Operational guidance
deployment.tokenizer_model is required — the recipe tokenizes client-side.
- Set
trainer.training_shape_id for an explicit shape; otherwise the recipe auto-selects a validated one.
- Reward lives in the rollout — set
RolloutSample.reward; return None to drop a sample.
- Skip uniform-reward groups with
dynamic_filter_fn=lambda pg: len(set(pg.rewards)) > 1 — GRPO advantage is zero when all rewards in a group match.
- DCP checkpoints are off by default (
dcp_save_interval=0); set a positive value to enable resume, and output_model_id to promote the final checkpoint.

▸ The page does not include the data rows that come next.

-- ==== Sys2Proof/Certificates/Slice0/Obligations.lean ====
section
/-! DEFINITION. The statements for the provers. Each says what a command does to a state of which only what is written is assumed. -/

open Sys2Proof Sys2Proof.Machine

/-- A step runs the front command on the state with the queue's rest; an empty queue idles (log 12). (95_what_each_step_holds.md) -/
def Obligations.StepRunsFront : Prop :=
 (∀ (s : State) (i : Instr) (rest : List Instr), s.pending = i :: rest → step s = exec i { s with pending := rest }) ∧ ∀ s : State, s.pending = [] →
 step s = .next (if s.power.aonUp then { s with timebase := s.timebase + 1 } else s)

/-- The state after reset: its form, an empty queue, the spec's values. (R369, R451, R577) -/
def Obligations.ResetForm : Prop :=
 State.reset.form ∧ State.reset.pending = [] ∧ State.reset.dev = .cold ∧
 (∀ p, (State.reset.part p).state = .empty ∧ (State.reset.rec_ p).valid = false) ∧ (∀ k, (State.reset.key k).state = .empty) ∧
 bits (State.reset.reg Reg.pwrCap) 16 16 = 4000 ∧ ∀ a, State.reset.mem.byte a = 0

/-- Every command answers a next state and leaves the queue; every step keeps the canonical form. (R10, R11, R203, R209, 95_what_each_step_holds.md) -/
def Obligations.StepKeepsForm : Prop :=
 (∀ (i : Instr) (s : State), ∃ t, exec i s = .next t ∧ t.pending = s.pending) ∧
 ∀ s : State, s.form → ∃ t, step s = .next t ∧ t.form ∧ t.pending = s.pending.drop 1

/-- SEQ's scalar operations write their register and nothing else. (R139, R140, R143) -/
def Obligations.SeqScalar : Prop :=
 ∀ (s : State) (n : CoreId) (w : Word), Quiet s n →
 let c := s.core n
 let x : Nat → Nat → Word := fun lo k => BitVec.ofInt 32 (sext k (bits w lo k))
 let does (i : Instr) (op : Nat) (d : Core) := SlotActs s n 0 (withOp w op) → exec i s = .next (s.setCore n (d.after []))
 does (.salu n w) 0x07 (c.putS (bits w 18 5) (salu (bits w 0 4) (c.s (bits w 13 5)) (c.s (bits w 8 5)))) ∧
 does (.saddi n w) 0x08 (c.putS (bits w 18 5) (c.s (bits w 13 5) + x 0 13)) ∧ (bits w 17 1 = 0 → does (.smov n w) 0x06 (c.putS (bits w 18 5) (x 0 16))) ∧
 (bits w 17 1 = 1 → does (.smov n w) 0x06 (c.putS (bits w 18 5) (BitVec.ofNat 32 ((c.s (bits w 18 5)).toNat % 2 ^ 16 + bits w 0 16 * 2 ^ 16)))) ∧
 does (.srd n w) 0x0D (c.putS (bits w 18 5) (s.srd n (bits w 0 5))) ∧
 (bits w 14 1 = 0 → does (.aadd n w) 0x09 (c.putA (bits w 19 4) (c.a (bits w 15 4) + x 0 14))) ∧
 (bits w 14 1 = 1 → does (.aadd n w) 0x09 (c.putA (bits w 19 4) (c.a (bits w 15 4) + c.s (bits w 0 5)))) ∧
 (bits w 18 1 = 0 → does (.amov n w) 0x0A (c.putA (bits w 19 4) (c.s (bits w 13 5)))) ∧
 (bits w 18 1 = 1 → does (.amov n w) 0x0A (c.putS (bits w 13 5) (c.a (bits w 19 4)))) ∧
 (bits w 14 1 = 0 → does (.setp n w) 0x0B (c.putP (bits w 20 3) (setpCond (bits w 0 3) (c.s (bits w 15 5)) (c.s (bits w 9 5))))) ∧
 (bits w 14 1 = 1 → does (.setp n w) 0x0B (c.putP (bits w 20 3) (setpCond (bits w 0 3) (c.s (bits w 15 5)) (x 4 10)))) ∧
 does (.plog n w) 0x0C (c.putP (bits w 20 3) (plog (bits w 0 2) (c.p (bits w 17 3)) (c.p (bits w 14 3)))) ∧
 (bits w 20 1 = 1 → does (.lset n w) 0x02 (c.putL (bits w 21 2) (bits w 0 16))) ∧
 (bits w 20 1 = 0 → does (.lset n w) 0x02 (c.putL (bits w 21 2) ((c.s (bits w 0 5)).toNat)))

/-- JMP, LEND, WAIT, TADD and HALT. (R143, R144, R147, R148, R151) -/
def Obligations.SeqControl : Prop :=
 ∀ (s : State) (n : CoreId) (w : Word), Quiet s n →
 let c := s.core n
 let l := c.l (bits w 21 2)
 let k := bits w 19 4
 let m := bits w 0 8
 let acts (op : Nat) := SlotActs s n 0 (withOp w op)
 let does (i : Instr) (op : Nat) (d : Core) := acts op → exec i s = .next (s.setCore n d)
 does (.jmp n w) 0x01 { c.after [] with seq := { (c.after []).seq with next := bits w 0 10 } } ∧
 (1 < l → does (.lend n w) 0x03 { (c.putL (bits w 21 2) (l - 1)).after [] with
  seq := { ((c.putL (bits w 21 2) (l - 1)).after []).seq with next := bits w 0 10 } }) ∧
 (l ≤ 1 → does (.lend n w) 0x03 ((c.putL (bits w 21 2) 0).after [])) ∧ (c.waitPends k m (s.realNow n) = false →
  does (.wait n w) 0x04 { c.after [] with seq := { (c.after []).seq with k := SMap.set 0 c.seq.k k (c.k k - m) } }) ∧
 (acts 0x04 → c.waitPends k m (s.realNow n) → ∃ t, exec (.wait n w) s = .next t ∧ (t.core n).k k = c.k k ∧ t.mem = s.mem ∧ t.regs = s.regs ∧
   (t.core n).seq.waits = c.seq.waits ++ [⟨k, m, s.realNow n, s.timebase, c.seq.next, SMap.get 0 c.seq.kBy k⟩]) ∧
 does (.tadd n w) 0x05 { c.after [] with seq := { (c.after []).seq with
  k := SMap.set 0 c.seq.k k (c.k k + m), kBy := SMap.set 0 c.seq.kBy k (peerCore n) } } ∧
 does (.halt n w) 0x0E { c.after [] with seq := { (c.after []).seq with halted := true, haltAt := c.seq.now } }

/-- The FP32 blend instructions, lane by lane, with their latency; choices: logs 34, 65. (R107, R108, R109, R111, R125, R126) -/
def Obligations.BlendFloat : Prop :=
 ∀ (s : State) (n : CoreId) (w : DWord), Quiet s n →
 let c := s.core n
 let b := BWord.ofWord w
 let x := c.src true b.sa b.imm
 let y := c.src true b.sb b.imm
 let z := c.src true b.sc b.imm
 let does (i : Instr) (opc lat : Nat) (r : List (Lane × AFlags)) : Prop := BlendActs s n (BWord.withOpc w opc) → exec i s = .next (s.vecOut n b true lat r)
 does (.fadd n w) 0x08 2 (lanes2 fadd x y) ∧ does (.fsub n w) 0x09 2 (lanes2 fsub x y) ∧ does (.fmul n w) 0x0A 2 (lanes2 fmul x y) ∧
 does (.fma n w) 0x0B 3 (lanes3 ffma x y z) ∧ does (.fmin n w) 0x0C 2 (lanes2 (clean2 fmin) x y) ∧
 does (.fmax n w) 0x0D 2 (lanes2 (clean2 fmax) x y) ∧ does (.fabs n w) 0x0E 1 (lanes1 (clean1 (fun a => a &&& 0x7FFFFFFF)) x) ∧
 does (.fneg n w) 0x0F 1 (lanes1 (clean1 (fun a => a ^^^ 0x80000000)) x) ∧ does (.exp2 n w) 0x18 6 (lanes1 fexp2 x) ∧
 does (.log2 n w) 0x19 6 (lanes1 flog2 x) ∧ does (.rcp n w) 0x1A 6 (lanes1 frcp x) ∧ does (.rsq n w) 0x1B 6 (lanes1 frsq x) ∧
 does (.cvtf n w) 0x30 2 (lanes1 (clean1 cvtf) (c.src false b.sa b.imm)) ∧ does (.cvti n w) 0x31 2 (lanes1 cvti x)

/-- The integer, logical, move, select and permute blend instructions; choice: log 64. (R107, R108, R109, R113, R126) -/
def Obligations.BlendInteger : Prop :=
 ∀ (s : State) (n : CoreId) (w : DWord), Quiet s n →
 let c := s.core n
 let b := BWord.ofWord w
 let x := c.src false b.sa b.imm
 let y := c.src false b.sb b.imm
 let m := b.m 16 2
 let does (i : Instr) (opc lat : Nat) (r : List (Lane × AFlags)) : Prop := BlendActs s n (BWord.withOpc w opc) → exec i s = .next (s.vecOut n b true lat r)
 let two (f : Word → Word → Word) := lanes2 (clean2 f) x y
 let quiet (f : Nat → Lane) : List (Lane × AFlags) := laneIdx.map (fun i => (f i, 0))
 does (.iadd n w) 0x20 1 (two (· + ·)) ∧ does (.isub n w) 0x21 1 (two (· - ·)) ∧ does (.imul n w) 0x22 2 (two (· * ·)) ∧
 does (.andOp n w) 0x23 1 (two (· &&& ·)) ∧ does (.orOp n w) 0x24 1 (two (· ||| ·)) ∧ does (.xorOp n w) 0x25 1 (two (· ^^^ ·)) ∧
 does (.shl n w) 0x26 1 (two (fun a k => a <<< (k.toNat % 32))) ∧ does (.shr n w) 0x27 1 (two (fun a k => a >>> (k.toNat % 32))) ∧
 does (.shra n w) 0x28 1 (two (fun a k => a.sshiftRight (k.toNat % 32))) ∧ does (.mov n w) 0x12 1 (lanes1 (clean1 id) x) ∧
 does (.sel n w) 0x11 1 ((x.zip y).zipIdx.map (fun q => (⟨if (c.maskBits m).getLsbD q.2 then q.1.1.val else q.1.2.val,
   q.1.1.poison || q.1.2.poison || (c.maskPoi m).getLsbD q.2⟩, 0))) ∧
 does (.perm n w) 0x38 1 (quiet (fun i => x.getD (permSource (b.m 16 4) b.imm i) Lane.zero)) ∧ does (.mfirst n w) 0x3D 1 (quiet (fun _ =>
  ⟨BitVec.ofNat 32 ((laneIdx.find? (fun i => (c.maskBits m).getLsbD i)).getD 32), c.maskPoi m != 0⟩)) ∧
 does (.laneid n w) 0x3E 1 (quiet (fun i => ⟨BitVec.ofNat 32 i, false⟩))

/-- The reductions, packings, draws, compares and the top-64 network. (R107, R108, R109, R112, R114, R122, R123) -/
def Obligations.BlendReduce : Prop :=
 ∀ (s : State) (n : CoreId) (w : DWord), Quiet s n →
 let c := s.core n
 let b := BWord.ofWord w
 let x := c.src true b.sa b.imm
 let acts (opc : Nat) := BlendActs s n (BWord.withOpc w opc)
 let does (i : Instr) (opc lat : Nat) (m : Bool) (r : List (Lane × AFlags)) : Prop := acts opc → exec i s = .next (s.vecOut n b m lat r)
 let all (r : Lane × AFlags) : List (Lane × AFlags) := laneIdx.map (fun i => (r.1, if i = 0 then r.2 else 0))
 let halves (lo hi : Lane × AFlags) : List (Lane × AFlags) :=
  laneIdx.map (fun i => (if i < 16 then lo.1 else hi.1, if i = 0 then lo.2 else if i = 16 then hi.2 else 0))
 let cmp (f : Word → Word → Bool) (fp : Bool) := cmpLanes f (c.src fp b.sa b.imm) (c.src fp b.sb b.imm)
 let set (r : List (Bool × Bool)) (g : Bool × Bool → Bool) : BitVec 32 :=
  r.zipIdx.foldl (fun m q => if g q.1 then m ||| BitVec.ofNat 32 (2 ^ q.2) else m) 0
 (b.m 16 1 = 0 → does (.rsum n w) 0x39 8 false (all (reduce fadd x))) ∧
 (b.m 16 1 ≠ 0 → does (.rsum n w) 0x39 8 false (halves (reduce fadd (x.take 16)) (reduce fadd (x.drop 16)))) ∧
 (b.m 16 1 = 0 → does (.rmax n w) 0x3A 8 false (all (reduce (clean2 fmax) x))) ∧ (b.m 16 1 ≠ 0 →
  does (.rmax n w) 0x3A 8 false (halves (reduce (clean2 fmax) (x.take 16)) (reduce (clean2 fmax) (x.drop 16)))) ∧
 (∀ l ls, x = l :: ls → does (.psum n w) 0x3B 8 false
  (((running fadd l ls).1.map canonNan).zipIdx.map (fun q => (q.1, if q.2 = 0 then (running fadd l ls).2 else 0)))) ∧
 (acts 0x10 → exec (.fcmp n w) s = .next (s.setCore n (c.after [c.effect 1 7 (.mask b.dst (c.maskBits b.msk) (set (cmp (fcmp (b.m 16 3)) true) (·.1))
   (set (cmp (fcmp (b.m 16 3)) true) (·.2) ||| c.maskPoi b.msk))]))) ∧ (acts 0x29 → exec (.icmp n w) s = .next (s.setCore n
  ((c.putM b.dst (c.maskBits b.msk) (set (cmp (icmp (b.m 16 3)) false) (·.1))
   (set (cmp (icmp (b.m 16 3)) false) (·.2) ||| c.maskPoi b.msk)).after []))) ∧ (∀ f, Fmt.ofCode (b.m 24 4) = some f → does (.cvtp n w) 0x32 3 true (cvtpLanes f b x)) ∧
 (∀ f, Fmt.ofCode (b.m 24 4) = some f → does (.mxq n w) 0x33 3 false (mxqLanes f x)) ∧
 does (.rng n w) 0x50 4 false (s.rngLanes n b) ∧ does (.tkout n w) 0x53 2 true (c.tkoutLanes b) ∧
 (acts 0x51 → exec (.tkclr n w) s = .next (s.setCore n (c.after [c.effect 3 7 .tkclr]))) ∧ (acts 0x52 →
  let y := c.src false b.sb b.imm
  let ix : List Lane := if b.sb < 0x20 then y else y.zipIdx.map (fun q => { q.1 with val := q.1.val + BitVec.ofNat 32 q.2 })
  let cand := ((x.zip ix).zipIdx).filter (fun q => (c.maskBits b.msk).getLsbD q.2)
  exec (.tkin n w) s = .next (s.setCore n (c.after [c.effect 3 7 (.tkin (cand.map (fun q => ⟨q.1.1.val, q.1.2.val, false⟩))
   (cand.any (fun q => q.1.1.poison || q.1.2.poison || (c.maskPoi b.msk).getLsbD q.2)))])))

The simpler rl_loop recipe
If you don’t need rollout/train overlap, the cookbook also ships rl_loop — a synchronous, strictly on-policy GRPO scaffold. It samples a batch, scores it, takes a step, syncs weights, and repeats. Configure it the same way (trainer=TrainerConfig(...), deployment=DeployConfig(...), weight_sync_interval, policy_loss) and call main(cfg):
from training.recipes.rl_loop import Config, main
from training.utils import DeployConfig, TrainerConfig
cfg = Config(
log_path="./grpo_logs",
base_model="accounts/fireworks/models/qwen3-8b",
dataset="/path/to/gsm8k.jsonl",
max_rows=200,
completions_per_prompt=4,
policy_loss="grpo",
trainer=TrainerConfig(training_shape_id="accounts/fireworks/trainingShapes/qwen3-8b-128k-h200"),
deployment=DeployConfig(deployment_id="grpo-serving", tokenizer_model="Qwen/Qwen3-8B"),
weight_sync_interval=1,
)
main(cfg)
async_rl_loop with max_head_offpolicy_versions=0 is equivalent to rl_loop, so prefer the async recipe for new work and reach for rl_loop only when you specifically want the server-side fast loss path (which forbids kl_beta>0 and pipeline parallelism). The reward function and build_grpo_datums / make_grpo_loss_fn internals are documented in Loss Functions.